The decision of Donnelly v Australia and New Zealand Banking Group Ltd [2014] NSWCA 145 concerned a claim made by Ms Donnelly, raised in defence to possession proceedings, that ANZ engaged in unconscionable conduct when it entered into a facility agreement with Ms Donnelly. The decision should provide comfort to banks that a mere failure of a customer to obtain legal advice and perfectly understand an agreement they entered into is not a sufficient basis to establish a claim of unconscionability.

BACKGROUND

Ms Donnelly’s facility agreement with ANZ provided for a loan in Hong Kong dollars. The facility agreement included a “clawback clause” which became operative if, due to currency fluctuations, the Australian Dollar value of the loan exceeded 85% of the value of the security provided by Ms Donnelly. If this occurred, ANZ was entitled to convert the currency of the facility into Australian Dollars.

Soon after drawdown, the AUD depreciated sharply against the HKD and ANZ exercised its right under the clawback clause. The result was that Ms Donnelly’s indebtedness was converted to approximately AU$730,000, being about AU$130,000 more than the original AUD value of the loan.

ANZ commenced proceedings against Ms Donnelly for possession of the secured property and judgment for the indebtedness.

DEFENDING POSSESSION PROCEEDINGS BY CLAIMING UNCONSCIONABILITY

Mrs Donnelly defended the possession proceedings against her, arguing that ANZ had engaged in unconscionable conduct on the following basis:

  • the facility documents were signed at the “urging and direction” of Mr Stuart, a representative of ANZ;
  • Mr Stuart failed to inform her that a deterioration in the value of the AUD against the HKD would lead to an increase in the AUD equivalent of the loan indebtedness;
  • no independent financial or legal advice was offered before signing the facility; and
  • Mr Stuart misrepresented to Mrs Donnelly that the currency of the loan could only be changed at her request or with her consent.
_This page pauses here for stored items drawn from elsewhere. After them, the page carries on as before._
theorem cmdWrite_ignores (v : Byte) (s : State) : Ignores b d (cmdWrite v) s := by
  unfold Ignores cmdWrite
  cases decode v with
  | ok i => exact exec_ignores b d i s
  | error => exact ⟨_, rfl, rfl⟩

theorem regWrite_ignores (a : RegAddr) (v : Byte) (s : State) : Ignores b d (regWrite a v) s := by
  unfold Ignores regWrite
  rw [State.withRstDsize_env]
  split_ifs
  · exact ⟨_, rfl, rfl⟩
  · split
    · exact cmdWrite_ignores b d v s
    all_goals exact ⟨_, rfl, rfl⟩

theorem controllerTurn_ignores {s : State} (nrd : ∀ x ls, s.env.program ≠ .rd 0x6 x :: ls)
    (npoll : ∀ m x ls, s.env.program ≠ .poll 0x6 m x :: ls) : Ignores b d controllerTurn s := by
  unfold Ignores controllerTurn
  rw [State.withRstDsize_env, State.withRstDsize_hpe]
  split
  · exact ⟨_, rfl, rfl⟩
  · exact regWrite_ignores b d _ _ (s.withProgram _)
  · next a x ls p =>
    have other : a ≠ 0x6 := fun e => nrd x ls (e ▸ p)
    rw [regRead_withRstDsize b d other]
    exact ⟨_, rfl, rfl⟩
  · next a m x ls p =>
    have other : a ≠ 0x6 := fun e => npoll m x ls (e ▸ p)
    rw [regRead_withRstDsize b d other]
    split_ifs <;> exact ⟨_, rfl, rfl⟩

/-- Every agent's turn ignores the two lines, but the host's change of one and the controller's read of LINES_IN. -/
theorem turnOf_ignores {n : Turn} {s : State} (nrst : ∀ x, n ≠ .host (.rst x)) (ndsize : ∀ x, n ≠ .host (.dsize x))
    (nrd : ∀ x ls, s.env.program ≠ .rd 0x6 x :: ls) (npoll : ∀ m x ls, s.env.program ≠ .poll 0x6 m x :: ls) :
    Ignores b d (turnOf n) s := by
  cases n with
  | engine => exact ⟨_, rfl, next_withHpe_withRstDsize b d s (engineTurn_withRstDsize b d s.hpe)⟩
  | host c =>
    have other := Hpe.setPort_withRstDsize b d (fun x e => nrst x (e ▸ rfl)) (fun x e => ndsize x (e ▸ rfl)) s.hpe
    exact ⟨_, rfl, next_withHpe_withRstDsize b d s other⟩
  | controller => exact controllerTurn_ignores b d nrd npoll
  | rst level => cases level <;> exact ⟨_, rfl, rfl⟩
  | sampleRace v =>
    exact ⟨_, rfl, next_withHpe_withRstDsize b d s (sampleRaceTurn_withRstDsize b d v _ s.hpe)⟩

end RstDsize

/-- Settles O35: a step is one agent's turn, from a state that differs in the two lines only. -/
theorem resetSenseAndDataSizeHaveNoEffect : Obligations.ResetSenseAndDataSizeHaveNoEffect := by
  unfold Obligations.ResetSenseAndDataSizeHaveNoEffect
  intro s b d nrst ndsize nrd npoll
  have turn : Ignores b d (turnOf s.nextTurn) s.tick.holdReset :=
    turnOf_ignores b d nrst ndsize (by simpa using nrd) (by simpa using npoll)
  obtain ⟨t, e, e'⟩ := turn
  refine ⟨t, e, ?_⟩
  rw [← State.tick_holdReset_withRstDsize] at e'
  exact e'

end Sys2Proof.Machine

namespace Sys2Proof.Machine

/-! ### What a step does to the surroundings -/

/-- Every turn answers and leaves the schedule and the free index alone; only a turn of `rst` changes its level. -/
theorem turnOf_answers (n : Turn) (s : State) :
    ∃ t, turnOf n s = .next t ∧ t.env.schedule = s.env.schedule ∧ t.env.freeIndex = s.env.freeIndex ∧
      (t.env.rst = s.env.rst ∨ n = .rst t.env.rst) := by
  cases n with
  | engine | host | sampleRace => exact ⟨_, rfl, rfl, rfl, .inl rfl⟩
  | rst level => exact ⟨_, rfl, rfl, rfl, .inr rfl⟩
  | controller =>
    obtain ⟨t, e, r, sched, free⟩ := controllerTurn_answers s
    exact ⟨t, e, sched, free, .inl r⟩

/-- Every state has a next one; the step takes one turn, and only a turn of `rst` changes its level. -/
theorem step_answers (s : State) :
    ∃ t, step s = .next t ∧ t.env.schedule = s.env.schedule.tail ∧ t.env.freeIndex = s.env.freeIndex + 1 ∧
      (t.env.rst = s.env.rst ∨ s.nextTurn = .rst t.env.rst) := by
  have turn := turnOf_answers s.nextTurn s.tick.holdReset
  rwa [State.holdReset_env] at turn

/-- Settles O7: the turn of each agent answers. -/
theorem everyStepAnswersANextState : Obligations.EveryStepAnswersANextState := by
  unfold Obligations.EveryStepAnswersANextState
  intro s
  obtain ⟨t, e, sched, free, -⟩ := step_answers s
  exact ⟨t, e, sched, free⟩

theorem step_rst_cases {s t : State} (e : step s = .next t) :
    t.env.rst = s.env.rst ∨ s.nextTurn = .rst t.env.rst := by
  obtain ⟨t', e', -, -, r⟩ := step_answers s
  cases e.symm.trans e'
  exact r

theorem step_schedule {s t : State} (e : step s = .next t) : t.env.schedule = s.env.schedule.tail := by
  obtain ⟨t', e', sched, -⟩ := step_answers s
  cases e.symm.trans e'
  exact sched

/-! ### A step while `rst` is asserted -/

/-- The inbound ports after a turn: the host's alone changes one (60_exceptions.md R170; log 7, log 9). -/
def InPorts.afterTurn (p : InPorts) : Turn → InPorts
  | .host c => p.set c
  | .sampleRace v => { p with din := v }
  | .engine | .controller | .rst _ => p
At first instance, the court held that ANZ had not acted unconscionably. Despite finding that Mr Stuart did suggest to Ms Donnelly that the AUD would “skyrocket” and “shoot past parity before the end of the year”, the Court found there was no evidence to support Ms Donnelly’s allegations.

The Court also determined that Ms Donnelly, being an intelligent and articulate woman, was not in a position of special disadvantage.

Ms Donnelly appealed the Court’s decision.

WHAT HAPPENED ON APPEAL?

The Court of Appeal accepted the principles of unconscionability set out in Kakavas v Crown Melbourne Ltd [2013] HCA 25. In short, the principles provide that equity will not come to the aid of someone who merely makes a bad business decision. Rather, an equitable claim of unconscionability must point to conduct of a defendant which is beyond the ordinary conduct of business.

Applying this principal, the Court of Appeal found that the fact that Ms Donnelly did not read or have a perfect understanding of the terms of the facility agreement was not a sufficient basis for a claim of unconscionability. Ms Donnelly had to show conduct on the part of ANZ that was unconscionable.

In this regard, the Court of Appeal found that ANZ had taken reasonable steps to inform Ms Donnelly of the risk of the AUD decreasing against the HKD. In making this finding, the Court relied in part on the evidence of Mr Stuart’s usual practice of explaining the effect of exchange rate movements to customers, as opposed to his actual recollection of events. The Court found that Ms Donnelly failed to demonstrate that it was contrary to incontrovertible facts or that it was glaringly improbable that Mr Stuart’s usual practice was not applied in her case.

The court also confirmed that the failure of ANZ to recommend that Ms Donnelly obtain legal advice was not unconscionable in the circumstances of the case. The Court found on the facts that it was Ms Donnelly’s choice not to seek legal advice from lawyers in her family or a solicitor acting for her on another transaction.

COMMENT

This decision confirms that where banks engage in arm’s length commercial transactions with parties that are not in a position of some special disadvantage, Courts are not willing to assist those parties in the event they become the victims of their own improvident transactions.

It was relevant in this case that Mrs Donnelly was an intelligent woman who entered into the Facility for currency gains. In such circumstances, a mere failure by the bank to invite a customer to obtain legal advice does not constitute unconscionability.

It should also provide some comfort to banks that the Court’s are willing to accept evidence of bank officer’s usual practices, in circumstances where the customer is unable to point to evidence to the contrary.